##### DATA SHOWN

-- ==== Sys2Proof/Machine/Encoder.lean ====
section
/-! DEFINITION. Machine/Encoder.lean: the encoder's function (R150 to R155) and the shifter's datapath (R156 to R160). -/

namespace Sys2Proof.Machine

/-- The `width` stream bits from bit `start`, the first the most significant, as a number (R14, R151, R173, R178). -/
def windowValue (bit : Nat → Bool) (start : Nat) : Nat → Nat
  | 0 => 0
  | width + 1 => 2 * windowValue bit start width + (bit (start + width)).toNat

/-- `Bbit(B, k)`: stream bit `k` of a byte sequence, 0 beyond its end (R14). -/
def byteBit (bs : List Byte) (k : Nat) : Bool :=
  match bs[k / 8]? with
  | some b => b.getLsbD (7 - k % 8)
  | none   => false

/-- `Symbol(IN, L, n, i)` (R151). -/
def symbolAt (bs : List Byte) (n i : Nat) : Nat := windowValue (byteBit bs) (i * n) n

/-- The symbols of a byte sequence at width `n`, each in a byte, right-aligned (R151, R152). -/
def encodeBytes (n : Nat) (bs : List Byte) : List Byte :=
  (List.range (encLen n bs.length).outLen).map fun i => BitVec.ofNat 8 (symbolAt bs n i)

/-- What one command's computation gives (R115).
`stopped` is for a snapshot to which the rules give no result. -/
inductive ExecResult where
  | ok (out : List Byte) (outLen : Nat) (res : GroupSizes) (fullg : Nat) (resid : Word)
  | err (code : BitVec 4) (value : BitVec 8) (ovhbits index : Nat)
  | stopped (why : Fault)
  deriving DecidableEq, Repr

/-- `EncExec(n, L, IN)` on the input octets (R150). -/
def encExec (n : Nat) (bs : List Byte) : ExecResult :=
  let l := encLen n bs.length
  .ok (encodeBytes n bs) l.outLen (groupConsts n) l.fullGroups (residWord l)

/-- The current byte, or the virtual zero byte of the padded tail (R156). -/
def shifterByte (bs : List Byte) (sh : Shifter) : Nat := (bs[sh.pos.toNat]?.getD 0).toNat

/-- One step of the shifter at width `n`, with the symbol it emits: R157 where `avail ≥ need`, else R158. -/
def shifterStep (n : Nat) (bs : List Byte) (sh : Shifter) : Shifter × Option Byte :=
  let b := shifterByte bs sh
  let avail := 8 - sh.off.toNat
  let need := n - sh.cw.toNat
  if avail ≥ need then
    let hi := (b >>> (avail - need)) % 2 ^ need
    let symbol := (sh.carry.toNat <<< need) ||| hi
    let off := sh.off.toNat + need
    ({ pos := if off = 8 then sh.pos + 1 else sh.pos
       off := if off = 8 then 0 else BitVec.ofNat 4 off
       carry := 0, cw := 0, k := sh.k + 1 }, some (BitVec.ofNat 8 symbol))
  else
    ({ sh with
       pos := sh.pos + 1, off := 0
       carry := BitVec.ofNat 7 ((sh.carry.toNat <<< avail) ||| (b % 2 ^ avail))
       cw := BitVec.ofNat 3 (sh.cw.toNat + avail) }, none)

/-- The shifter's run with at most `fuel` steps: it stops when `k = out_len` (R160).
The list holds the symbols emitted, in order. -/
def shifterRun (n : Nat) (bs : List Byte) (outLen : Nat) : Nat → Shifter → Shifter × List Byte
  | 0, sh => (sh, [])
  | fuel + 1, sh =>
    if sh.k.toNat < outLen then
      let (sh', o) := shifterStep n bs sh
      let (sh'', os) := shifterRun n bs outLen fuel sh'
      (sh'', o.toList ++ os)
    else (sh, [])

/-- A whole run of ENC's datapath: `out_len` emit steps and at most L carry steps (R156, R160). -/
def shifterEncode (n : Nat) (bs : List Byte) : Shifter × List Byte :=
  let outLen := (encLen n bs.length).outLen
  shifterRun n bs outLen (outLen + bs.length) Shifter.start

end Sys2Proof.Machine
end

##########

■ **REQUIRED WORK**
Go through the records and copy each line with "sequence" in it.

■ **SOLVED PROBLEM**
/-- `Bbit(B, k)`: stream bit `k` of a byte sequence, 0 beyond its end (R14). -/
/-- The symbols of a byte sequence at width `n`, each in a byte, right-aligned (R151, R152). -/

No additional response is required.